Kani is a model checker for Rust, and CBMC is a model checker for C. I'm not aware of one (yet!) for Zig, but it would not be difficult to build a port. Both Kani and CBMC compile down to goto-c, which is then converted to formulas in an SMT solver.
There isn't a real one yet, but to scratch an itch I tried to build one for Zig. It's not complete nor do I have plans to complete it. https://github.com/ityonemo/clr
If zig locks down the AIR (intermediate representation at the function level) it would be ideal for running model checking of various sorts. Just by looking at AIR I found it possible to:
- identify stack pointer leakage
- basic borrow checking
- detect memory leaks
- assign units to variables and track when units are incompatible
Any good primers on SMT solvers?
Start with this.
https://smt.st/SAT_SMT_by_example.pdf
The algorithms behind SAT / SMT are actually pretty straight-forward. One of these days, I'll get around to publishing an article to demystify them.
If you're filling uninitialized pointers with AAAAAAAA, it might be best to also reserve that memory page and mark it as no-access.
I'm not even joking. Any pattern used by magic numbers that fill pointers (such as HeapFree filling memory with FEEEEEEE on Windows) should have a corresponding no-access page just to ensure that the program will instantly fail, and not have a valid memory allocation mapped in there. For 32-bit programs, everything past 0x8000000 used to be reserved as kernel memory, and have an access violation when you access it, so the magic numbers were all above 0x80000000. But with large address aware programs, you don't get that anymore, only manually reserving the 4K memory pages containing the magic numbers will give you the same effect.
that only happens in debug-builds.
https://ziglang.org/documentation/master/#undefined
I don't know why we are still having this topic going on. Zig is not safe, period.
Zig gives you the control you need if that is what you want, safety isn't something Zig is chasing.
Safer than C, yeah, but not safe.
Rust = safe Zig = control
Pick your weapon for the foe in front of you.
I don't think Zig gives you significantly more control than Rust.

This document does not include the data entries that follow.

theorem frame_motDomainOff {M : Nat} {base : State} {s : State} (hc : Within 0x100100000013 M) (hk : Frame M base s) :
    Frame M base (State.motDomainOff s) := by
  unfold State.motDomainOff
  with_reducible repeat' first
      | assumption | apply Frame.refl | intro _
      | apply Frame.each | apply frame_axisFaultIf | exact hc.trans (by decide)

/-! ## Beryl -/

theorem frame_putPort {M : Nat} {base : State} {s : State} (p : Nat) (x : BrPort) (hc : Within 0x40000000 M)
    (hk : Frame M base s) : Frame M base (State.putPort s p x) := by
  unfold State.putPort
  with_reducible repeat' first
      | assumption
      | exact hc.trans (by decide) | exact hc.bit (by decide) | apply Frame.set_beryl

theorem frame_onPort {M : Nat} {base : State} {s : State} (p : Nat) (f : BrPort → BrPort)
    (hc : Within 0x40000000 M) (hk : Frame M base s) : Frame M base (State.onPort s p f) := by
  unfold State.onPort
  with_reducible repeat' first
      | assumption
      | apply frame_putPort | exact hc.trans (by decide)

theorem frame_br? {M : Nat} {base : State} {s : State} (p : Nat) (hc : Within 0x2 M) (hk : Frame M base s) :
    Frame M base (State.br? s p) := by
  unfold State.br?
  with_reducible repeat' first
      | assumption
      | exact hc.trans (by decide) | exact hc.bit (by decide) | apply Frame.set_force

theorem frame_brShow {M : Nat} {base : State} {s : State} (p : Nat) (hc : Within 0x3 M) (hk : Frame M base s) :
    Frame M base (State.brShow s p) := by
  unfold State.brShow
  with_reducible repeat' first
      | assumption | intro _
      | (extract_lets +onlyGivenNames x; first
        | (apply Frame.have x; unfold x; clear x; rotate_left; intro hx; clear_value x; rotate_right)
        | clear_value x)
      | apply Frame.foldl | apply frame_br? | apply frame_wr | apply frame_wrB | exact hc.trans (by decide)

theorem frame_putPortState {M : Nat} {base : State} {s : State} (p : Nat) (st : Nat) (hc : Within 0x3 M)
    (hk : Frame M base s) : Frame M base (State.putPortState s p st) := by
  unfold State.putPortState
  with_reducible repeat' first
      | assumption
      | apply frame_wr | exact hc.trans (by decide)

theorem frame_brCommand {M : Nat} {base : State} {s : State} (p : Nat) (closed : Bool)
    (hc : Within 0x100140000012 M) (hk : Frame M base s) : Frame M base (State.brCommand s p closed) := by
  unfold State.brCommand
  with_reducible repeat' first
      | assumption | apply Frame.refl | intro _
      | (extract_lets +onlyGivenNames x; first
        | (apply Frame.have x; unfold x; clear x; rotate_left; intro hx; clear_value x; rotate_right)
        | clear_value x)
      | apply Frame.ite | apply frame_axisTarget | apply frame_br? | apply frame_onPort | exact hc.trans (by decide)
      | split

theorem frame_recalEnd {M : Nat} {base : State} {s : State} (p : Nat) (outcome : Nat)
    (hc : Within 0x100040000013 M) (hk : Frame M base s) : Frame M base (State.recalEnd s p outcome) := by
  unfold State.recalEnd
  with_reducible repeat' first
      | assumption | apply Frame.refl | intro _
      | (extract_lets +onlyGivenNames x; first
        | (apply Frame.have x; unfold x; clear x; rotate_left; intro hx; clear_value x; rotate_right)
        | clear_value x)
      | apply Frame.ite | apply frame_brShow | apply frame_onPort | apply frame_raise | apply frame_wr
      | exact hc.trans (by decide) | split

theorem frame_brOpening {M : Nat} {base : State} {s : State} (p : Nat) (hc : Within 0x100140000013 M)
    (hk : Frame M base s) : Frame M base (State.brOpening s p) := by
  unfold State.brOpening
  with_reducible repeat' first
      | assumption | apply Frame.refl
      | (extract_lets +onlyGivenNames x; first
        | (apply Frame.have x; unfold x; clear x; rotate_left; intro hx; clear_value x; rotate_right)
        | clear_value x)
      | apply Frame.ite | apply frame_brCommand | apply frame_putPortState | apply frame_raise | apply frame_recalEnd
      | exact hc.trans (by decide) | split

theorem frame_brAxisFailure {M : Nat} {base : State} {s : State} (p : Nat) (hc : Within 0x100140000013 M)
    (hk : Frame M base s) : Frame M base (State.brAxisFailure s p) := by
  unfold State.brAxisFailure
  with_reducible repeat' first
      | assumption | apply Frame.refl
      | apply frame_brOpening | apply frame_putPortState | apply frame_raise | apply frame_recalEnd
      | exact hc.trans (by decide) | split

theorem frame_brConfirm {M : Nat} {base : State} {s : State} (p : Nat) (hc : Within 0x40000003 M)
    (hk : Frame M base s) : Frame M base (State.brConfirm s p) := by
  unfold State.brConfirm
  with_reducible repeat' first
      | assumption | intro _
      | apply frame_onPort | apply frame_wr | exact hc.trans (by decide)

Maybe not Zig the language, but the fact that all allocating functions in the standard library accept an allocator (and community libraries follow this precedent) does give you much more control in practice.
For example, how would you use a Vec using stack memory for elements, instead of the heap? For the equivalent data structure in Zig (std.ArrayList), it's just a matter of using a stack allocator instead of using a heap allocator, which is an explicit decision either way.